Population (2023-12-31)
- • Total: 7,224
- • Density: 983/km^{2} (2,550/sq mi)
- Time zone: UTC+01:00 (CET)
- • Summer (DST): UTC+02:00 (CEST)
- Postal codes: 67133
- Dialling codes: 06237
- Vehicle registration: RP
- Website: https://www.vg-maxdorf.de/

= Maxdorf =

Maxdorf (/de/) is a municipality in the Rhein-Pfalz-Kreis, in Rhineland-Palatinate, Germany. It is situated approximately 11 km west of Ludwigshafen. Maxdorf is also the seat of the Verbandsgemeinde ("collective municipality") Maxdorf.

==History==
The area that would become Maxdorf was originally a timber yard in the 1700s until it was destroyed in the French Revolution in 1794. Gradually people started settling around the timber yard until 1819 when Maxdorf was formally founded by King Maximilian I Joseph of Bavaria. It was incorporated into Lambsheim in 1865. After the First World War, French soldiers occupied the village and destroyed the schoolhouse. During the Second World War, Nazi Germany used French prisoners of war to clear the streets of snow in 1941. Maxdorf was bombed by the Royal Air Force in 1944, which destroyed a third of the village's buildings.

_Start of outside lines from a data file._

-- ==== Sys2Proof/Decode.lean ====
section
/-! DEFINITION. Decoding and encoding of instruction words (R29 to R43). Decoding is total: a word whose opcode is
unassigned is `illegal`, and a word that breaks a limit of step 3 of R39 is `reserved`. The grade and the privilege of the
group (steps 2 and 5) belong to the machine. The encoder stands at the end, written from the same tables. -/

namespace Sys2Proof

/-- n bits of x from bit lo upward. -/
def bits (x lo n : Nat) : Nat := x / 2 ^ lo % 2 ^ n

/-- A 7-bit field that must name a vector register (R35, R37). -/
def vreg? (n : Nat) : Option VReg := if h : n < 96 then some ⟨n, h⟩ else none

/-- A 7-bit field that must name a uniform register (R35, R37). -/
def kreg? (n : Nat) : Option KReg := if h : 96 ≤ n ∧ n < 128 then some ⟨n - 96, by omega⟩ else none

/-- A 7-bit field of a lane-set source (R35). -/
def src? (n : Nat) : Option Src := if n < 96 then (vreg? n).map .v else (kreg? n).map .k

/-- The number of a source register in a 7-bit field (R35). -/
def Src.code : Src → Nat
  | .v r => r.val
  | .k r => 96 + r.val

/-- The memory operand of a lane-set L instruction (R43). -/
def laneMem? (w lit : Nat) : Option LaneMem := do
  let b ← src? (bits w 7 7)
  let i ← src? (bits w 0 7)
  pure ⟨b, i, BitVec.ofNat 24 (bits lit 8 24)⟩

/-- The memory operand of a uniform L instruction (R43). -/
def uniMem? (w lit : Nat) : Option UniMem := do
  let b ← kreg? (bits w 7 7)
  let i ← kreg? (bits w 0 7)
  pure ⟨b, i, BitVec.ofNat 24 (bits lit 8 24)⟩

/-- Condition codes (R206). -/
def Cond.code : Cond → Nat
  | .eq => 0 | .ne => 1 | .lt => 2 | .le => 3 | .gt => 4 | .ge => 5 | .num => 6 | .nan => 7

/-- The condition of a code; 8 to 15 are reserved (R206). -/
def cond? (n : Nat) : Option Cond :=
  [Cond.eq, .ne, .lt, .le, .gt, .ge, .num, .nan][n]?

/-- Rounding mode codes (R167). -/
def RMode.code : RMode → Nat
  | .rne => 0 | .rz => 1 | .rd => 2 | .ru => 3

/-- The rounding mode of a 2-bit code (R167). -/
def rmode (n : Nat) : RMode := if n = 0 then .rne else if n = 1 then .rz else if n = 2 then .rd else .ru

/-- Integer type codes (R210). -/
def IntTy.code : IntTy → Nat
  | .s32 => 0 | .u32 => 1 | .s64 => 2 | .u64 => 3

/-- The integer type of a 2-bit code (R210). -/
def intTy (n : Nat) : IntTy := if n = 0 then .s32 else if n = 1 then .u32 else if n = 2 then .s64 else .u64

/-- Floating-point type codes (R210). -/
def FltTy.code : FltTy → Nat
  | .f32 => 0 | .f64 => 1 | .f16 => 2 | .bf16 => 3

/-- The floating-point type of a 2-bit code (R210). -/
def fltTy (n : Nat) : FltTy := if n = 0 then .f32 else if n = 1 then .f64 else if n = 2 then .f16 else .bf16

/-- Codes of the scan operations (R217). -/
def ScanOp.code : ScanOp → Nat
  | .iadd => 0 | .fadd => 1 | .iminS => 2 | .imaxS => 3 | .iminN => 4 | .imaxN => 5 | .and => 6 | .or => 7

/-- The scan operation of a 3-bit code (R217). -/
def scanOp (n : Nat) : ScanOp := [ScanOp.iadd, .fadd, .iminS, .imaxS, .iminN, .imaxN, .and, .or].getD n .or

/-- Codes of the VOTE modes (R216). -/
def VoteMode.code : VoteMode → Nat
  | .all => 0 | .any => 1 | .uni => 2

/-- The VOTE mode of a code; 3 is reserved (R216). -/
def voteMode? (n : Nat) : Option VoteMode := [VoteMode.all, .any, .uni][n]?

/-- Scope codes (R38). -/
def Scope.code : Scope → Nat
  | .group => 0 | .team => 1 | .cluster => 2 | .device => 3 | .system => 4

/-- The scope of a 3-bit code; 5 to 7 are reserved (R38). -/
def scope? (n : Nat) : Option Scope := [Scope.group, .team, .cluster, .device, .system][n]?

/-- OP codes of atomics and reductions (R250). -/
def AtomOp.code : AtomOp → Nat
  | .add => 0 | .minS => 1 | .maxS => 2 | .minN => 3 | .maxN => 4 | .and => 5 | .or => 6 | .xor => 7 | .xchg => 8
  | .cas => 9 | .fadd => 10 | .fmin => 11 | .fmax => 12 | .hfadd2 => 13 | .bfadd2 => 14

/-- The change of an OP code; 15 is reserved (R249, R250). -/
def atomOp? (n : Nat) : Option AtomOp :=
  [AtomOp.add, .minS, .maxS, .minN, .maxN, .and, .or, .xor, .xchg, .cas, .fadd, .fmin, .fmax, .hfadd2, .bfadd2][n]?

/-- SIZE codes of loads and stores (R147). -/
def MemSize.code : MemSize → Nat
  | .b8 => 0 | .b16 => 1 | .b32 => 2 | .b64 => 3 | .b128 => 4

/-- The size of a code; 5 to 7 are reserved (R147). -/
def memSize? (n : Nat) : Option MemSize := [MemSize.b8, .b16, .b32, .b64, .b128][n]?

/-- HINT codes (R147). -/
def Hint.code : Hint → Nat
  | .page => 0 | .strm => 1 | .na => 2

/-- The hint of a code; 3 is reserved (R147). -/
def hint? (n : Nat) : Option Hint := [Hint.page, .strm, .na][n]?

/-- LEVEL codes of PREF (R147). -/
def PrefLevel.code : PrefLevel → Nat
  | .l1 => 0 | .l2 => 1

/-- The level of a code; 2 and 3 are reserved (R147). -/
def prefLevel? (n : Nat) : Option PrefLevel := [PrefLevel.l1, .l2][n]?

/-- Granule codes (R102). -/
def Granule.code : Granule → Nat
  | .k64 => 0 | .m2 => 1 | .g1 => 2

/-- The granule of a code; 3 is reserved (R102). -/
def granule? (n : Nat) : Option Granule := [Granule.k64, .m2, .g1][n]?

/-- CPWAIT event codes (R135). -/
def CopyEvent.code : CopyEvent → Nat
  | .all => 0 | .rel => 1 | .vis => 2

/-- The event of a code; 3 is reserved (R135). -/
def copyEvent? (n : Nat) : Option CopyEvent := [CopyEvent.all, .rel, .vis][n]?

/-- BUFWAIT state codes (R124). -/
def BufState.code : BufState → Nat
  | .free => 0 | .full => 2 | .draining => 3

/-- The state of a code; 1 is reserved (R124). -/
def bufState? (n : Nat) : Option BufState := [some BufState.free, none, some .full, some .draining].getD n none

/-- CTAB.SWAP table codes (R241). -/
def TableSel.code : TableSel → Nat
  | .q4p => 1 | .q8p => 2 | .both => 3

/-- The tables of a code; 0 is reserved (R241). -/
def tableSel? (n : Nat) : Option TableSel := [none, some TableSel.q4p, some .q8p, some .both].getD n none

/-- Special register numbers (R181). -/
def SReg.code : SReg → Nat
  | .laneid => 0 | .groupid => 1 | .ltmask => 2 | .activemask => 3 | .livemask => 4 | .teamid => 5 | .teamx => 6
  | .teamy => 7 | .teamz => 8 | .gridx => 9 | .gridy => 10 | .gridz => 11 | .ngroups => 12 | .clrank => 13
  | .clshape => 14 | .column => 15 | .params => 16 | .spur => 17 | .priority => 18 | .mode => 19 | .preempt => 20
  | .clock => 21 | .retired => 22 | .ctxid => 23 | .capunits => 24 | .capsizes => 25 | .qmask => 26
  | .trapcause => 64 | .trapinfo => 65 | .trappc => 66 | .trapaddr => 67 | .trapword => 68 | .trapmask => 69

/-- The special registers in number order, for numbers 0 to 26 and 64 to 69 (R181). -/
def sregList : List SReg :=
  [.laneid, .groupid, .ltmask, .activemask, .livemask, .teamid, .teamx, .teamy, .teamz, .gridx, .gridy, .gridz] ++
  [.ngroups, .clrank, .clshape, .column, .params, .spur, .priority, .mode, .preempt, .clock, .retired, .ctxid] ++
  [.capunits, .capsizes, .qmask]

/-- The handler's special registers (R181). -/
def sregTrap : List SReg := [.trapcause, .trapinfo, .trappc, .trapaddr, .trapword, .trapmask]

/-- The special register of a number; an unlisted number is reserved (R181). -/
def sreg? (n : Nat) : Option SReg := if n < 64 then sregList[n]? else sregTrap[n - 64]?

/-- System register numbers (R336). -/
def SysReg.code : SysReg → Nat
  | .hk30 => 0 | .hk31 => 1 | .hlit => 2 | .hpaLo => 3 | .hpaHi => 4 | .saveslot => 5 | .pstate => 6
  | .savebaseLo => 7 | .savebaseHi => 8

/-- The system register of a number; an unlisted number is reserved (R336). -/
def sysReg? (n : Nat) : Option SysReg :=
  [SysReg.hk30, .hk31, .hlit, .hpaLo, .hpaHi, .saveslot, .pstate, .savebaseLo, .savebaseHi][n]?

/-- An instruction that keeps the operand limits (step 3 of R39). -/
def checked (i : Instr) : Option Instr := if wellFormed i then some i else none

In 1952, Maxdorf became an independent municipality again. They adopted a new coat of arms with a crown as a reference to King Maximilian I, the blue diamonds being a reference to the historical associations with Bavaria, the red and silver being a reference to Lambsheim and the golden tree referencing their former timber industry.

In the 1980s, Maxdorf was attacked by members of the communist Red Army Faction with them robbing the municipality's gun shop in 1984 and using the weapons that they stole to commit further crimes throughout West Germany. The stolen firearms were still being recovered as of 2024, with some being rediscovered as far away as Berlin.